DATA UNDER STUDY
-- ==== Sys2Proof/Machine/Sampler.lean ====
section
/-!
DEFINITION. The sampler (R185, R186, R393, R394), speculative acceptance (R183) and what ends a committed
run (R184, R258, R259), over the raw FP32 logits of a session's columns.
-/

namespace Sys2Proof.Machine

/-! ### Candidates -/

/-- A candidate: a token and its logit. -/
abbrev Cand := Nat × BitVec 32

/-- A logit divided by the temperature, rounded to FP32. -/
def divF32 (a : BitVec 32) (t : BitVec 16) : BitVec 32 := toF32 (flDiv (f32 a) (f16 t))

/-- The logits that take part: no token the mask forbids, no NaN and no −inf; +inf counts as the largest
finite value (R393). -/
def candidates (allowed : Nat → Bool) (logits : List (BitVec 32)) : List Cand :=
  (logits.zipIdx.filter fun (l, t) => allowed t && !isNanF32 l && l != 0xFF800000).map fun (l, t) =>
    (t, if l = 0x7F800000 then 0x7F7FFFFF else l)

/-- The greatest logit, the lowest identifier among equals (R185). -/
def argmax : List Cand → Option Nat
  | [] => none
  | c :: cs => some (cs.foldl (fun (b : Cand) x => if flLt (f32 b.2) (f32 x.2) then x else b) c).1

/-! ### Distributions -/

/-- Order of top_k: greater logit first, ties to the lower identifier. -/
def ranksBefore (a b : Cand) : Bool :=
  flLt (f32 b.2) (f32 a.2) || (!flLt (f32 a.2) (f32 b.2) && decide (a.1 < b.1))

/-- Temperature is zero (R185). -/
def isGreedy (temp : BitVec 16) : Bool := temp &&& 0x7FFF == 0

/-- Temperature is +infinity (Table 5.8). -/
def isFlat (temp : BitVec 16) : Bool := temp == 0x7C00

/-- Order of the sampler's sort: greater probability first, ties to the lower identifier (R185). -/
def likelier (a b : Nat × Nat) : Bool := decide (b.2 < a.2) || (a.2 == b.2 && decide (a.1 < b.1))

/-- A logit in units of 2^-149. A quotient beyond binary32's range counts as 2^128. -/
def fixedF32 (b : BitVec 32) : Int :=
  match f32 b with
  | .nan => 0
  | .inf s => if s then -(2 ^ 277) else 2 ^ 277
  | .fin s m e => flAlign s m e (-149)

/-- The series of exp(-r) to its n-th term, from the k-th on; r and the sum in units of 2^-96. -/
def expSeries (r : Nat) : Nat → Nat → Nat
  | 0, _ => 2 ^ 96
  | n + 1, k => 2 ^ 96 - r * expSeries r n (k + 1) / k / 2 ^ 96

/-- exp(-d) for d in units of 2^-149, in units of 2^-192: 2^-k times exp of what is left below ln 2, exact to within
2^-60 of the value; below 2^-192 it is 0. -/
def expNeg (d : Nat) : Nat :=
  let x := d >>> 53
  let k := x / 54916777467707473351141471128
  if 192 < k then 0 else (expSeries (x % 54916777467707473351141471128) 24 1 <<< 96) >>> k

/-- Shares of their sum, in units of 2^-192. -/
def normalised (l : List (Nat × Nat)) : List (Nat × Nat) :=
  l.map fun c => (c.1, (c.2 <<< 192) / max 1 (l.map (·.2)).sum)

/-- Softmax over the kept tokens (R185). -/
def softmax (kept : List Cand) : List (Nat × Nat) :=
  let top := (kept.map fun c => fixedF32 c.2).foldl max (-(2 ^ 278))
  normalised (kept.map fun c => (c.1, expNeg (top - fixedF32 c.2).toNat))

/-- A probability as the part computes it: within 2^-20 of its value (R394). -/
def roundedProb (dist : List (Nat × Nat)) (t p : Nat) : Nat :=
  let slack := p * (2 ^ 20 - 1) / 2 ^ 40
  p - slack + Config.probError dist t % (2 * slack + 1)

/-- A running sum as the part computes it: within 2^-20 (R394). -/
def roundedSum (dist : List (Nat × Nat)) (place sum : Nat) : Nat :=
  sum + Config.sumError dist place % (2 ^ 173 - 1) - (2 ^ 172 - 1)

/-- top_p reached by a sum of probabilities in units of 2^-192. -/
def reachesTopP (topP : BitVec 16) (sum : Nat) : Bool :=
  match f16 topP with
  | .fin _ m e => decide (m * 2 ^ (e + 192).toNat ≤ sum)
  | _ => false

/-- top_p sets a limit: not 0, not 1.0 or more (Table 5.8). -/
def topPLimits (topP : BitVec 16) : Bool := topP &&& 0x7FFF != 0 && flLt (f16 topP) (.fin false 1 0)

/-- The length of the shortest prefix whose running sum reaches top_p (R185). -/
def topPLength (topP : BitVec 16) (dist : List (Nat × Nat)) : Nat → Nat → List (Nat × Nat) → Nat
  | n, _, [] => n
  | n, sum, c :: cs =>
    if reachesTopP topP (roundedSum dist n (sum + c.2)) then n + 1 else topPLength topP dist (n + 1) (sum + c.2) cs

/-- The distribution of R185: the kept tokens in the sampler's order with their shares, in units of 2^-192. Under a
temperature of +infinity the order is that of the unscaled logits and the shares are equal (Table 5.8). The sort takes the
probabilities before their rounding, since the token drawn is fixed but at a boundary (R394; notes/assumptions/130.md). -/
def distribution (temp : BitVec 16) (topK : Nat) (topP : BitVec 16) (cands : List Cand) :
    List (Nat × Nat) :=
  let scaled := if isFlat temp then cands else cands.map fun c => (c.1, divF32 c.2 temp)
  let ranked := sortBy ranksBefore scaled
  let kept := if topK = 0 then ranked else ranked.take topK
  let dist := if isFlat temp then normalised (kept.map fun c => (c.1, 1)) else sortBy likelier (softmax kept)
  if topPLimits topP then normalised (dist.take (topPLength topP dist 0 0 dist)) else dist

/-- Probability of a token in a distribution, as the part computes it. -/
def probOf (dist : List (Nat × Nat)) (t : Nat) : Nat :=
  roundedProb dist t (((lookupBy (·.1) t dist).map (·.2)).getD 0)

/-- The first token whose running sum exceeds u / 2^24; the last one where rounding leaves none (R185). -/
def drawFrom (u : Nat) (dist : List (Nat × Nat)) : Nat → Nat → List (Nat × Nat) → Option Nat
  | _, _, [] => none
  | _, _, [c] => some c.1
  | n, sum, c :: cs =>
    if u * 2 ^ 168 < roundedSum dist n (sum + c.2) then some c.1 else drawFrom u dist (n + 1) (sum + c.2) cs

/-- A draw from a distribution. -/
def drawToken (u : Nat) (dist : List (Nat × Nat)) : Option Nat := drawFrom u dist 0 0 dist

/-! ### Draws -/

/-- How a session samples. -/
structure Settings where
  temp  : BitVec 16
  topK  : Nat
  topP  : BitVec 16
  seed  : Word
  deriving DecidableEq, Repr

/-- A column's token by a draw index: argmax, or the draw from its distribution (R185, R186). -/
def drawAs (z : Settings) (position index : Nat) (cands : List Cand) : Option Nat :=
  if isGreedy z.temp then argmax cands
  else drawToken (uniform24 z.seed position index) (distribution z.temp z.topK z.topP cands)

/-- The token a column draws without a draft to reject: draw index 2 (R186). -/
def drawColumn (z : Settings) (position : Nat) (cands : List Cand) : Option Nat := drawAs z position 2 cands

/-- A draft is accepted (R183). `q` is the distribution it was drawn from. -/
def acceptsDraft (z : Settings) (position t : Nat) (q : List (Nat × Nat)) (cands : List Cand) : Bool :=
  if isGreedy z.temp then argmax cands == some t
  else
    let p := probOf (distribution z.temp z.topK z.topP cands) t
    let qt := probOf q t
    if qt = 0 then decide (0 < p) else decide (uniform24 z.seed position 1 * qt < p * 2 ^ 24)

/-- The token drawn at a rejection: argmax, or a draw from the residual max(0, p − q), from p where the
residual sums to zero (R183). -/
def drawResidual (z : Settings) (position : Nat) (q : List (Nat × Nat)) (cands : List Cand) : Option Nat :=
  if isGreedy z.temp then argmax cands
  else
    let dist := distribution z.temp z.topK z.topP cands
    let res : List (Nat × Nat) := dist.map fun (t, p) => (t, roundedProb dist t p - probOf q t)
    let u := uniform24 z.seed position 2
    if (res.map (·.2)).sum = 0 then drawToken u dist
    else drawToken u (normalised (sortBy likelier (res.filter fun r => r.2 != 0)))

/-! ### Verification -/

/-- What the verification of a step's columns found: the accepted drafts, the token drawn, the first dead
column if the run reached it, and a column with a live mask and nothing to draw (R259, R393). -/
structure Verdict where
  accepted : List Nat
  drawn    : Option Nat
  dead     : Bool
  fault    : Bool
  deriving DecidableEq, Repr

/-- How a grammar holds a step: digest, stack limit, end-of-sequence, none without a grammar. -/
structure MaskOf where
  digest   : BitVec 384
  maxStack : Nat
  deriving DecidableEq, Repr

/-- The mask of a grammar state; everything is allowed without a grammar. -/
def allowedBy (g : Option MaskOf) (v : Vocab) (st : Nat × List Nat) (t : Nat) : Bool :=
  match g with
  | none => true
  | some m => maskAllows m.digest m.maxStack v.eos st t

/-- The state after a token. -/
def advanceBy (g : Option MaskOf) (st : Nat × List Nat) (t : Nat) : Nat × List Nat :=
  match g with
  | none => st
  | some m => grammarAdvance m.digest m.maxStack st t

/-- The column draws nothing because the mask of its state forbids every token (R259). -/
def columnDead (g : Option MaskOf) (v : Vocab) (st : Nat × List Nat) : Bool :=
  match g with
  | none => false
  | some m => maskDead m.digest m.maxStack v st

/-- Columns verified in order from column i at a position, over the drafts left (R183, R257, R259). -/
def verifyColumns (z : Settings) (g : Option MaskOf) (v : Vocab) (position : Nat)
    (st : Nat × List Nat) (done : List Nat) : List (List (BitVec 32)) → List (Nat × List (Nat × Nat)) → Verdict
  | [], _ => { accepted := done, drawn := none, dead := false, fault := true }
  | logits :: more, drafts =>
    let cands := candidates (allowedBy g v st) logits
    if columnDead g v st then { accepted := done, drawn := none, dead := true, fault := false }
    else if cands.isEmpty then { accepted := done, drawn := none, dead := false, fault := true }
    else match drafts with
      | [] => { accepted := done, drawn := drawColumn z position cands, dead := false, fault := false }
      | (t, q) :: rest =>
        if (cands.any fun c => c.1 == t) && acceptsDraft z position t q cands then
          verifyColumns z g v (position + 1) (advanceBy g st t) (done ++ [t]) more rest
        else
          { accepted := done, drawn := drawResidual z position q cands, dead := false, fault := false }

/-! ### The end of a run -/

/-- How a run of committed tokens ends: its OK stop reason, whether the context is full,
whether the grammar accepted (R184, R258). -/
structure RunEnd where
  reason   : Nat
  full     : Bool
  accepted : Bool
  deriving DecidableEq, Repr

/-- A token ends its run: stop token or end-of-sequence, the grammar's accepting state, the token count,
the context limit (R184; notes/assumptions/70.md). -/
def tokenEnd (stops : List Nat) (g : Option MaskOf) (v : Vocab) (maxTokens context committed length : Nat)
    (before after : Nat × List Nat) (t : Nat) : Option RunEnd :=
  let acc := match g with
    | none => false
    | some m => accepted m.digest m.maxStack v after
  let eosFinal := match g with
    | none => false
    | some m => t == v.eos && Config.grammarFinal m.digest before.1
  let count := maxTokens != 0 && maxTokens == committed
  let full := decide (context ≤ length)
  let reason := if stops.contains t then 1 else if acc then 3 else if t = v.eos then 1
    else if count then 2 else 0
  if reason ≠ 0 || full then
    some { reason := reason, full := full, accepted := acc || eosFinal }
  else none

/-- Walk a run of tokens to its end (R184): the grammar state afterwards and how it ended, if it did.
`n` is the length and `c` the generation's count before the run. -/
def walkRun (stops : List Nat) (g : Option MaskOf) (v : Vocab) (maxTokens context : Nat) :
    Nat → Nat → Nat × List Nat → List Nat → (Nat × List Nat) × List Nat × Option RunEnd
  | _, _, st, [] => (st, [], none)
  | n, c, st, t :: ts =>
    let after := advanceBy g st t
    match tokenEnd stops g v maxTokens context (c + 1) (n + 1) st after t with
    | some e => (after, [t], some e)
    | none =>
      let (st', taken, e) := walkRun stops g v maxTokens context (n + 1) (c + 1) after ts
      (st', t :: taken, e)

end Sys2Proof.Machine
end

WHAT YOU SHOULD DO
If a line in the data above includes the string "acceptsDraft", copy it.

SOLUTION FOR THIS EXERCISE
def acceptsDraft (z : Settings) (position t : Nat) (q : List (Nat × Nat)) (cands : List Cand) : Bool :=
        if (cands.any fun c => c.1 == t) && acceptsDraft z position t q cands then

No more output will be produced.